When Brahma speaks of his village, one senses the deep connections with his place of birth (janmabhumi) as well as with the persons, life forms, and landscapes of his childhood – with parents, siblings, friends with whom he played kabbadi, schoolteachers, trees, ponds, rivers, fields, forests, and village festivals of Divali, Holi, and Nagpanchami. All of these are written in some way into the atma, and the atma continues to dwell in these places, experiences, and relations. Indeed, at night, while asleep, migrants say the atma flies from Delhi to the village and to many other places of affective connection (atma bhatakti rahti hai) before one awakes. And while at work at the polish machines, one is not only in the factory: as one worker says, ‘half of my thoughts and attention are always there [the village], half here’ (adha dhyan hamesha vaham rahta hai, adha yaham).

Migrant vasis such as Brahma ‘belong’ then not only to specific places but also to the persons and life forms which inhabit those spaces, through myriad relational identities as a son, brother, husband, father, relative, caste-community (biradari) member, neighbor, friend, farmer, worker, Hindu, Muslim, Christian, human being (insan), and inhabitant of the earth as a whole. And in each of these relational identities, a vasi confronts duties and obligations (kartavya) to establish and deepen sahi izzat, talmel, and atmik sambandh. I offer the term ‘civilizen’ to describe this condition and vision of existential multi-locatedness and incumbent duty, which derives less from modern political discourses on the abstract, affectively empty, and de-contextualized ‘citizen’ with rights and claims on the state (adhikar), and more from the ‘civilizational’ ethico-political and spiritual teachings that migrants inherit and acquire from stories and discourses of village elders and school teachers, regional proverbs and sayings (kahavats), epics and religious texts, the vernacular poetry of Kabir, Rahim, and Tulsidas, popular Hindi films, and mass spiritual discourses (pravacans, jalsas).

What would it require for Brahma to feel existential belonging in Delhi, to become a Dilli vasi, to feel more at home in the city?

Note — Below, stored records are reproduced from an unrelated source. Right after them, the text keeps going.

-- ==== Sys2Proof/Laws/Letter.lean ====
section
/-! SUPPORT. What a Letterbox command does when its desk takes the packet, by what the desk answers: the reply that sets out, and
that the state is the desk's but for the reply, its counters and its shadow record. -/
namespace Sys2Proof.Machine

/-- What keeps `quiet` keeps `calm`. -/
theorem calm_of_quiet {s t : State} (h : s.quiet = t.quiet) : s.calm = t.calm := by
  have e : ∀ x : State, x.calm = { x.quiet with links := {}, pair := {} } := fun _ => rfl
  rw [e s, e t, h]

@[simp] theorem onLinks_calm (f : Links → Links) (s : State) : (s.onLinks f).calm = s.calm := rfl
@[simp] theorem onPair_calm (f : Pair → Pair) (s : State) : (s.onPair f).calm = s.calm := rfl
@[simp] theorem onLb_calm (f : Letterbox → Letterbox) (s : State) : (s.onLb f).calm = s.calm := rfl
@[simp] theorem onSe_calm (f : Se → Se) (s : State) : (s.onSe f).calm = s.calm := rfl
@[simp] theorem onTal_calm (f : Tally → Tally) (s : State) : (s.onTal f).calm = s.calm := rfl
@[simp] theorem send_calm (m : OutMsg) (s : State) : (send m s).calm = s.calm := rfl
@[simp] theorem onLink_calm (k : Nat) (f : Link → Link) (s : State) : (onLink k f s).calm = s.calm := rfl
@[simp] theorem count_calm (n k : Nat) (s : State) : (count n k s).calm = s.calm := calm_of_quiet (count_quiet n k s)
@[simp] theorem count1_calm (n : Nat) (s : State) : (count1 n s).calm = s.calm := calm_of_quiet (count1_quiet n s)
@[simp] theorem raise_calm (ev : Nat) (w : Word) (s : State) : (raise ev w s).calm = s.calm := calm_of_quiet (raise_quiet ev w s)
@[simp] theorem raiseAt_calm (n : Nat) (ds : List Nat) (ev : Nat) (w : Word) (s : State) : (raiseAt n ds ev w s).calm = s.calm :=
  calm_of_quiet (raiseAt_quiet n ds ev w s)
@[simp] theorem finish_calm (p : Running → Bool) (ev st : Nat) (w : Word) (s : State) : (finish p ev st w s).calm = s.calm :=
  calm_of_quiet (finish_quiet p ev st w s)
@[simp] theorem complete_calm (d : Nat) (tag : Word) (ev st : Nat) (w : Word) (s : State) : (complete d tag ev st w s).calm = s.calm :=
  calm_of_quiet (complete_quiet d tag ev st w s)
@[simp] theorem accept_calm (p : Packet) (op k k2 : Nat) (s : State) : (accept p op k k2 s).calm = s.calm := rfl
@[simp] theorem post_calm (d : Nat) (tag : Word) (o : Bool) (st : Nat) (ws : List Word) (s : State) :
    (post d tag o st ws s).calm = s.calm := calm_of_quiet (post_quiet d tag o st ws s)
@[simp] theorem releaseLock_calm (s : State) : (releaseLock s).calm = s.calm := rfl
@[simp] theorem onDoor_calm (d : Nat) (f : Door → Door) (s : State) : (onDoor d f s).calm = s.calm := calm_of_quiet (onDoor_quiet d f s)
@[simp] theorem settle_calm (d : Nat) (s : State) : (settle d s).calm = s.calm := calm_of_quiet (settle_quiet d s)
@[simp] theorem signalVec_calm (v : Nat) (s : State) : (signalVec v s).calm = s.calm := calm_of_quiet (signalVec_quiet v s)
@[simp] theorem touchLock_calm (d : Nat) (s : State) : (touchLock d s).calm = s.calm := rfl
@[simp] theorem counted_calm (s : State) (p : Packet) : (s.counted p).calm = s.calm := by simp [State.counted]

/-- A conditional operation that keeps `calm` keeps it. -/
theorem doIf_calm (b : Bool) (f : State → State) (h : ∀ t, (f t).calm = t.calm) (s : State) : (doIf b f s).calm = s.calm := by
  cases b <;> simp [doIf, h]

@[simp] theorem takePseq_calm (r : LinkRec) (s : State) : (takePseq r s).2.calm = s.calm := by
  unfold takePseq; split <;> rfl

/-- A record that starts, or waits, on a link changes only the links, the pairing desk's numbers, the log and the counters (R707, R712). -/
@[simp] theorem startRecord_calm (k : Nat) (r : LinkRec) (s : State) : (startRecord k r s).calm = s.calm := by
  unfold startRecord; simp

@[simp] theorem linkSendLen_calm (k len : Nat) (m : OutMsg) (s : State) : (linkSendLen k len m s).calm = s.calm := by
  unfold linkSendLen; dsimp only; repeat' (first | (with_reducible rfl) | (simp; done) | split)

@[simp] theorem linkSend_calm (k : Nat) (m : OutMsg) (s : State) : (linkSend k m s).calm = s.calm := by simp [linkSend]

/-- A shadow record changes nothing that the desks hold (R714, R730). -/
@[simp] theorem shadow_calm (k : OutKind) (a b : Nat) (s : State) : (shadow k a b s).calm = s.calm := by
  unfold shadow; split <;> simp

@[simp] theorem shadowLetter_calm (op : Nat) (p : Packet) (s : State) : (shadowLetter op p s).calm = s.calm := by
  unfold shadowLetter; split <;> simp

/-- The reply that `post` sends out is the last that waits for its door. -/
theorem post_replied (p : Packet) (st : Nat) (ws : List Word) (s : State) (h : p.door < 3) :
    Replied p st ws (post p.door p.tag false st ws s) := by
  have hd : ¬ 2 < p.door := by omega
  simp [post, Replied, hd, State.onLb]

/-- The reply of a command that its desk has performed. -/
theorem answered_replied {op : Nat} {p : Packet} {ws : List Word} {u : State} (h : p.door < 3) :
    Replied p stOk ws (answered op p ws u) := post_replied p stOk ws _ h

/-- And the state it leaves, but for the reply and the shadow record. -/
theorem answered_calm (op : Nat) (p : Packet) (ws : List Word) (u : State) : (answered op p ws u).calm = u.calm := by simp [answered]

/-- After an ACCEPTED reply sets out it waits for its door. -/
theorem post_waits (p : Packet) (ws : List Word) (s : State) (h : p.door < 3) :
    replyWaits (post p.door p.tag false stAccepted ws s) p.door p.tag = true := by
  have hd : ¬ 2 < p.door := by omega
  simp [post, replyWaits, hd, State.onLb, stAccepted]

/-- The parts of `taken`. -/
theorem taken_parts {op n d : Nat} {p : Packet} {s : State} (h : taken op n d p s = true) :
    p.door < 3 ∧ deskEntry op p s = none ∧ preCheck op p (s.counted p) = none
      ∧ (match catRow op with | some r => wakesFirst r (s.counted p) | none => false) = false
      ∧ p.pwc = n ∧ p.words.length = n + d := by
  simp only [taken, below, Bool.and_eq_true, decide_eq_true_eq, Option.isNone_iff_eq_none, Bool.not_eq_true'] at h
  obtain ⟨⟨⟨⟨⟨h1, h2⟩, h3⟩, h4⟩, h5⟩, h6⟩ := h
  exact ⟨h1, h2, h3, h4, h5, h6⟩

/-- A packet that is taken reaches its desk. -/
theorem runLetter_taken {op n d : Nat} {p : Packet} {s : State} (h : taken op n d p s = true) (lenOk : Bool) (desk : State → Desk) :
    runLetter op p s lenOk desk = atDesk op p false lenOk (s.arrived op p) desk := by
  obtain ⟨-, h2, h3, h4, -, -⟩ := taken_parts h
  unfold runLetter
  rw [h2]
  simp only []
  change (match preCheck op p (s.counted p) with | some (st, ws) => _ | none => _) = _
  rw [h3]
  simp only []
  change (if (match catRow op with | some r => wakesFirst r (s.counted p) | none => false) = true then _ else _) = _
  rw [h4]
  rfl

/-- So does a command without data. -/
theorem letter_taken {op n : Nat} {p : Packet} {s : State} (h : taken op n 0 p s = true) (desk : State → Desk) :
    letter op n p s desk = .next (atDesk op p false true (s.arrived op p) desk) := by
  obtain ⟨-, -, -, -, h5, h6⟩ := taken_parts h
  unfold letter
  rw [runLetter_taken h, h5, h6]
  simp

/-- And one with data. -/
theorem letterData_taken {op n d : Nat} {p : Packet} {s : State} (h : taken op n d p s = true) (desk : State → Desk) :
    letterData op n d p s desk = .next (atDesk op p false true (s.arrived op p) desk) := by
  obtain ⟨-, -, -, -, h5, h6⟩ := taken_parts h
  unfold letterData
  rw [runLetter_taken h, h5, h6]
  simp

/-- The state after a desk that answers OK, whole. -/
theorem atDesk_ok_eq {op : Nat} {p : Packet} {s u : State} {ws : List Word} {desk : State → Desk} (h : desk s = (stOk, ws, u)) :
    atDesk op p false true s desk = answered op p ws u := by
  simp [answered, atDesk, h, stOk, stWithheld, stAccepted, doIf]

/-- The state after a desk that denies, whole. -/
theorem atDesk_deny_eq {op : Nat} {p : Packet} {s u : State} {st : Nat} {ws : List Word} {desk : State → Desk}
    (h : desk s = (st, ws, u)) (h0 : st ≠ stOk) (h1 : st ≠ stAccepted) (h2 : st ≠ stWithheld) :
    atDesk op p false true s desk = post p.door p.tag false st ws u := by
  simp [atDesk, h, h0, h1, h2, doIf]

/-- The state after a desk that accepts, whole: the reply waits for its door, and the effect runs behind it (R861). -/
theorem atDesk_accept_eq {op : Nat} {p : Packet} {s u v : State} {ws' : List Word} {desk : State → Desk}
    (h : desk s = (stAccepted, [], u)) (h' : desk (post p.door p.tag false stAccepted [] s) = (stAccepted, ws', v)) :
    atDesk op p false true s desk = accepted op p v := by
  simp only [stAccepted] at h h' ⊢
  simp [accepted, atDesk, h, h', stWithheld, stAccepted]

/-- The state after a desk that withholds its reply until epochs drain (R198, R493), whole. -/
theorem atDesk_withhold_eq {op : Nat} {p : Packet} {s u : State} {ws : List Word} {desk : State → Desk}
    (h : desk s = (stWithheld, ws, u)) : atDesk op p false true s desk = shadowLetter op p u := by simp [atDesk, h]

end Sys2Proof.Machine
end

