-- ==== Sys2Proof/Laws/KeptVol.lean ====
section
/-! SUPPORT. The queue, the ordering code, the mode and the Boot stage (`State.kept`) under each operation of keys, volumes and the NVMe target: one lemma for
each, which says that it keeps them. -/
namespace Sys2Proof.Machine
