-- ==== Sys2Proof/Laws/Moves.lean ====
section
/-! SUPPORT. The operations that change the mode or the Boot stage, and what they may do to them (`Moves`): Table 4.5. -/
namespace Sys2Proof.Machine

/-- What one step may do to the queue, the ordering code, the mode and the Boot stage. -/
def Moves (s t : State) : Prop :=
  t.pending = s.pending ∧ t.order = s.order ∧ Mode.may s.md.mode t.md.mode = true ∧ (s.stageOk = true → t.stageOk = true)

theorem may_refl (m : Mode) : Mode.may m m = true := by cases m <;> rfl
theorem moves_kept {s t : State} (h : t.kept = s.kept) : Moves s t := by
  simp only [State.kept, Prod.mk.injEq] at h
  obtain ⟨h1, h2, h3, h4⟩ := h
  refine ⟨h1, h2, by rw [h3]; exact may_refl _, fun k => ?_⟩
  simpa only [State.stageOk, h3, h4] using k
/-- Frames before and after a move. -/
theorem Moves.after {s t u : State} (h : Moves s t) (k : u.kept = t.kept) : Moves s u := by
  simp only [State.kept, Prod.mk.injEq] at k
  obtain ⟨h1, h2, h3, h4⟩ := k
  exact ⟨h1.trans h.1, h2.trans h.2.1, by rw [h3]; exact h.2.2.1, fun j => by have := h.2.2.2 j; simpa only [State.stageOk, h3, h4] using this⟩
theorem Moves.before {s t u : State} (h : Moves t u) (k : t.kept = s.kept) : Moves s u := by
  simp only [State.kept, Prod.mk.injEq] at k
  obtain ⟨h1, h2, h3, h4⟩ := k
  exact ⟨h.1.trans h1, h.2.1.trans h2, by rw [← h3]; exact h.2.2.1, fun j => h.2.2.2 (by simpa only [State.stageOk, h3, h4] using j)⟩
theorem moves_next {s a : State} (h : Moves s a) : ∀ z, (.next a : Out) = .next z → Moves s z := by intro z hz; cases hz; exact h
theorem moves_ite {s a b : State} {c : Prop} [Decidable c] (h : c → Moves s a) (k : ¬c → Moves s b) : Moves s (if c then a else b) := by
  split
  · exact h ‹_›
  · exact k ‹_›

This would be facilitated in part by more secure, legally protected, and remunerative employment and by more genuine svagat from the state, its laws and its police, the wealthy and their protectors, and local landlords. Migrants themselves also create senses of home by conjuring and reproducing memories, images, and practices associated with the village, its mores, and its landscape, in thoughts, day dreams, and conversation, in styles of language, cooking, and dressing, and in festivals celebrated en masse in proletarian colonies. But a deeper sense of home, I suspect, will depend on the abilities of migrants to develop more respectful, cooperative, and truth-seeking relations with each other in workplaces and neighborhoods of the proletarian city. For it is in sahi izzat, talmel, and atmik sambandh that one creates and finds a true home in the world. Where these are relatively absent, one is plagued by tensions, khokhlapan, and feelings of indefinite exile. With deeper, closer, and more empathetic relations in proletarian milieus, migrant vasis such as Brahma might begin to see Delhi less as a site of soul descent and attrition, and more as a space where the atma might safely, robustly, and nurturingly reside, a capital city which its country’s civilizens can begin to think of as home.